» **Your objective**
Gather each line of the records where "keptShards" appears.

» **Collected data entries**

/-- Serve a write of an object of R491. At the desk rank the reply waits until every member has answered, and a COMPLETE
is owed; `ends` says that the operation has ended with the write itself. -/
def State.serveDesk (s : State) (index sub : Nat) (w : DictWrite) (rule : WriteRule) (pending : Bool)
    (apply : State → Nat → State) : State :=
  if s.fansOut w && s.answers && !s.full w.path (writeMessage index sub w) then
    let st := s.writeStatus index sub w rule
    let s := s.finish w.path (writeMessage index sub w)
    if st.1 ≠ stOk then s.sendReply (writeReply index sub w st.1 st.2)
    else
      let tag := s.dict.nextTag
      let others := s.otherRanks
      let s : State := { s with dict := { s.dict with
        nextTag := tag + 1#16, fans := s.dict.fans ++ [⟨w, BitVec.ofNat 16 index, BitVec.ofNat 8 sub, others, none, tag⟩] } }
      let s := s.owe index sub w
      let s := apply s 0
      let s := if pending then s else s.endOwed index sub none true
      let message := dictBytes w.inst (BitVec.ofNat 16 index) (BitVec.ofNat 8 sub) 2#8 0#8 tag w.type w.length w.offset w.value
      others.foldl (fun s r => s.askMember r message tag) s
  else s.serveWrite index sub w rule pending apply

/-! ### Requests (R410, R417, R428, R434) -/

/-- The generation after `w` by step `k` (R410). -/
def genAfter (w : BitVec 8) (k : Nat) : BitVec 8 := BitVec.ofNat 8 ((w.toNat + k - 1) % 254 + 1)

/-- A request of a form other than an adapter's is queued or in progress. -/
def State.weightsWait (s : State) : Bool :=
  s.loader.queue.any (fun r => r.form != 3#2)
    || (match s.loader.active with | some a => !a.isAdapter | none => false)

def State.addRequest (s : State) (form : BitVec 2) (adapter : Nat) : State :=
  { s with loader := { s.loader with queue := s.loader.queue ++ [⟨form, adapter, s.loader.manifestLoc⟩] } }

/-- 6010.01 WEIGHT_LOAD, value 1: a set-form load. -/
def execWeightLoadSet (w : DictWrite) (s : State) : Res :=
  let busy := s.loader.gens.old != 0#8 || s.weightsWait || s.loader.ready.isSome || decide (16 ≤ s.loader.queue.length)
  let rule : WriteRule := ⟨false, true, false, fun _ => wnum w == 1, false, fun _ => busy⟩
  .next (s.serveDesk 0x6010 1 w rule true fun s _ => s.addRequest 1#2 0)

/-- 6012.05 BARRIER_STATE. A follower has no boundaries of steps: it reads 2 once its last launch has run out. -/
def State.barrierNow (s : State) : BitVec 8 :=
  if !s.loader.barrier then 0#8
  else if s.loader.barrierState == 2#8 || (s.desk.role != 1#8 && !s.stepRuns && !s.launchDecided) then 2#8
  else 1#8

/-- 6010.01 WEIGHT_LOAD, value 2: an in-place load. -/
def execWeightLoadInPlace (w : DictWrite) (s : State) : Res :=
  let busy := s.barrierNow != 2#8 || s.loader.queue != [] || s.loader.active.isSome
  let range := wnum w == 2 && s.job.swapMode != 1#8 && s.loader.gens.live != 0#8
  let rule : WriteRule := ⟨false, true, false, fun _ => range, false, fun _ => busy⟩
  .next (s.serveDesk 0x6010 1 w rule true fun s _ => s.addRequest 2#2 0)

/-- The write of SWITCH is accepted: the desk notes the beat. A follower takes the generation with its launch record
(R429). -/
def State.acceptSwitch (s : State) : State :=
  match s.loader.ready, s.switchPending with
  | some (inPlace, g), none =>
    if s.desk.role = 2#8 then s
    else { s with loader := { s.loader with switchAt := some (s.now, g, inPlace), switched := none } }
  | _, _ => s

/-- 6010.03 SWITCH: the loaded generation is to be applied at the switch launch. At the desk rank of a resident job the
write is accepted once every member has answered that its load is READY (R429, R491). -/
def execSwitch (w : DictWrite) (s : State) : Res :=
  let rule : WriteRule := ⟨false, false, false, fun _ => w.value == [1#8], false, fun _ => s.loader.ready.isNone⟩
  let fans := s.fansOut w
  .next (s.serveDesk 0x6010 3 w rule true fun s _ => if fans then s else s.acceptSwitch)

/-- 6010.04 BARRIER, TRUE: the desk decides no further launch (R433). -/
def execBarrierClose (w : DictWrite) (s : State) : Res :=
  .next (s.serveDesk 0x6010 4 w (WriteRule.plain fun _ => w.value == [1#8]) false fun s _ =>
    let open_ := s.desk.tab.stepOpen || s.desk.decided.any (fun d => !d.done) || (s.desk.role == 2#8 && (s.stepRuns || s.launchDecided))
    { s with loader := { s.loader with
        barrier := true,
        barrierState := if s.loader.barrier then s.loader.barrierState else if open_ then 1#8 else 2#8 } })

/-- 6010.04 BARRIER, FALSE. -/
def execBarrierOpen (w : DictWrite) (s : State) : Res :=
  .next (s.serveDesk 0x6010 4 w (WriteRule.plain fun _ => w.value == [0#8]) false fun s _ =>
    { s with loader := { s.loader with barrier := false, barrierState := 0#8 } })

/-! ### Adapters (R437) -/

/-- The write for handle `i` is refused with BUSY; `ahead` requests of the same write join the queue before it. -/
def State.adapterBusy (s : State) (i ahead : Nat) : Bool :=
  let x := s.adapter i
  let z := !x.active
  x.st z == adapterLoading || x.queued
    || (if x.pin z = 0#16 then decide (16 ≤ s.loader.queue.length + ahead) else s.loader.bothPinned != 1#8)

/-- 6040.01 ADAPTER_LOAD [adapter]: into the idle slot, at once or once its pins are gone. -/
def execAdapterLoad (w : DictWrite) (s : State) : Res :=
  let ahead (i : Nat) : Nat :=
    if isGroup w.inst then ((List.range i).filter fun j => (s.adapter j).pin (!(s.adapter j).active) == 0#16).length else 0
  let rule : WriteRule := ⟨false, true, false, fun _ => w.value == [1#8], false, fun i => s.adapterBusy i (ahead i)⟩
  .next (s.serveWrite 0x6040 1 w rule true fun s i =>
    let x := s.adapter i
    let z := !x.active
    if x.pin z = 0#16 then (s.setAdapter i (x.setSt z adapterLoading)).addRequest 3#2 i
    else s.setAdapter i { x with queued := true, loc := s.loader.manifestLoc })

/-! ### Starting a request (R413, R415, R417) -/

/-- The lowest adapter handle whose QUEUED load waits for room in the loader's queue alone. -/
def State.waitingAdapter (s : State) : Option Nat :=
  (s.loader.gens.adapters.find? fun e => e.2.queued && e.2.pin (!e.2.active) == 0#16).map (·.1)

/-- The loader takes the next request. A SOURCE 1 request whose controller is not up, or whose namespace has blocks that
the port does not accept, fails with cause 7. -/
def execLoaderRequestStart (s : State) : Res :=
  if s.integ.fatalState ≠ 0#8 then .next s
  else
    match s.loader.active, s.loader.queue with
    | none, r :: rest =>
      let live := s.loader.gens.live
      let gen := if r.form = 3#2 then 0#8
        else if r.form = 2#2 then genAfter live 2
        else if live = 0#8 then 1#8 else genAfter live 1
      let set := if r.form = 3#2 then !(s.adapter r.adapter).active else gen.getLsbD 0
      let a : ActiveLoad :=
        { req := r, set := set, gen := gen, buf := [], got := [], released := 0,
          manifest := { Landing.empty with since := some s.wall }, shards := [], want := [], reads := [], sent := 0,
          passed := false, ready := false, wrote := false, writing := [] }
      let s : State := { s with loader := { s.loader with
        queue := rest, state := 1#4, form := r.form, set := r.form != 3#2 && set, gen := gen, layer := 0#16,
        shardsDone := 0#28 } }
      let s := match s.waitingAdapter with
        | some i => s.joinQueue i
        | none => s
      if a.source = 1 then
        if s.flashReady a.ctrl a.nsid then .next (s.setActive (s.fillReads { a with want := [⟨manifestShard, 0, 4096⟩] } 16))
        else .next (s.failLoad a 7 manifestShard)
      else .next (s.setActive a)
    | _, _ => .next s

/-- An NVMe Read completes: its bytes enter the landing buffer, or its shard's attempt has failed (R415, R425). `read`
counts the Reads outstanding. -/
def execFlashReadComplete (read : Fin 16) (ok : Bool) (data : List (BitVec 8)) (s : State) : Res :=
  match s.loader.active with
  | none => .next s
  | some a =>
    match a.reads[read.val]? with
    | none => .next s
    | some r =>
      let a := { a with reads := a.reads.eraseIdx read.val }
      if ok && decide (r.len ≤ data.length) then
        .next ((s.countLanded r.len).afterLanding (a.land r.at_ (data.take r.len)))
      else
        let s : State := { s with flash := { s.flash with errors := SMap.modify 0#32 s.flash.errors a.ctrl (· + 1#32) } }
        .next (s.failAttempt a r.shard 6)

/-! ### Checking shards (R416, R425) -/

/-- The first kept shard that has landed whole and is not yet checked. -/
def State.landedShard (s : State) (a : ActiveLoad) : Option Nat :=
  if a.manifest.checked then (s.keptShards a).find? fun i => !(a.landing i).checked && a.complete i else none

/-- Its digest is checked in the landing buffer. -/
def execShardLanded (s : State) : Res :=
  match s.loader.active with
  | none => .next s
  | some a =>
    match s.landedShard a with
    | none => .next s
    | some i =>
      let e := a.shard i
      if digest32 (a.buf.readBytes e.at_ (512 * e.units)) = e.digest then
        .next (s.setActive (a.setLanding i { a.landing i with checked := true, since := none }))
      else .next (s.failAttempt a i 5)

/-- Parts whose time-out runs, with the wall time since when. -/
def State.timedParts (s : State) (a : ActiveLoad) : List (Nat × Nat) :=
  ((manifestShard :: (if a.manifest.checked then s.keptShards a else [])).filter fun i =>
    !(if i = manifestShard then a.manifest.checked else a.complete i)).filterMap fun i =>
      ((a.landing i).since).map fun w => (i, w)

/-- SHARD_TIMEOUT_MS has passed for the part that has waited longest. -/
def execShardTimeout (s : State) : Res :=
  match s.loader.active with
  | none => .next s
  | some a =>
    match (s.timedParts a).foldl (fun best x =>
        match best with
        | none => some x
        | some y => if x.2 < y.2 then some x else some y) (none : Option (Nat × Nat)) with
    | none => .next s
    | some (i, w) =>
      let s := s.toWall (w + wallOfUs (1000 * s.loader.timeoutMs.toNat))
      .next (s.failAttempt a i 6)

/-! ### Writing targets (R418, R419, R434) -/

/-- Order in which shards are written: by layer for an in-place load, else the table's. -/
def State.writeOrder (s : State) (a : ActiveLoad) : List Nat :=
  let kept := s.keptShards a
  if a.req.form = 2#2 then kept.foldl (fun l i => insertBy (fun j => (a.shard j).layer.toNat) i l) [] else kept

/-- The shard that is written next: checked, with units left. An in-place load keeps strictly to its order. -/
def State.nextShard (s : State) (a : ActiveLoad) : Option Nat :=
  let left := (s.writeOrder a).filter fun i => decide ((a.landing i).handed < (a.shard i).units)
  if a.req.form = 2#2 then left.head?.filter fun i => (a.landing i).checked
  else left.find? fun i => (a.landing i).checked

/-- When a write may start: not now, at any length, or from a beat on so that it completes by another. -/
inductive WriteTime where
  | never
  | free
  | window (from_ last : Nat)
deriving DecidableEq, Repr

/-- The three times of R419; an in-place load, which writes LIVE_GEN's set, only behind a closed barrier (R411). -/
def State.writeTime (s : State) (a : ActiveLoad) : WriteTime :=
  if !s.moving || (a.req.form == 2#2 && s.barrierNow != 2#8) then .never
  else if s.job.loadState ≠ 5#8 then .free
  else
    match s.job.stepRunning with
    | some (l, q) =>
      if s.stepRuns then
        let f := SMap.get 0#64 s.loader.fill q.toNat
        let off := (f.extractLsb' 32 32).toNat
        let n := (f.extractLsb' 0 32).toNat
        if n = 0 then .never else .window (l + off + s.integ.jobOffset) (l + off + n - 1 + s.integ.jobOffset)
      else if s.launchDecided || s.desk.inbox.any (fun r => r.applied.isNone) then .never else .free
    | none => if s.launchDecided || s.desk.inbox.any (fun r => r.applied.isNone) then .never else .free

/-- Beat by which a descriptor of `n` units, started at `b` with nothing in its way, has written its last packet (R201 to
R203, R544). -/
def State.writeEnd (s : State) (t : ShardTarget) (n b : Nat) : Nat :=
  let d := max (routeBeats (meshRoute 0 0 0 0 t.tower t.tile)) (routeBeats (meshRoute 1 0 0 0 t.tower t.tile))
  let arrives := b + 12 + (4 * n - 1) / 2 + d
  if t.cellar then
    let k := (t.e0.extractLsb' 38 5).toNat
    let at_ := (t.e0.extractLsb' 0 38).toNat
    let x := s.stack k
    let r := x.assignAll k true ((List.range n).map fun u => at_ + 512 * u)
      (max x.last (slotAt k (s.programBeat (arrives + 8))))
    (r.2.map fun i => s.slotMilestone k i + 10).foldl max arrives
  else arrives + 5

» **Completed exercise**
  if a.manifest.checked then (s.keptShards a).find? fun i => !(a.landing i).checked && a.complete i else none
  ((manifestShard :: (if a.manifest.checked then s.keptShards a else [])).filter fun i =>
  let kept := s.keptShards a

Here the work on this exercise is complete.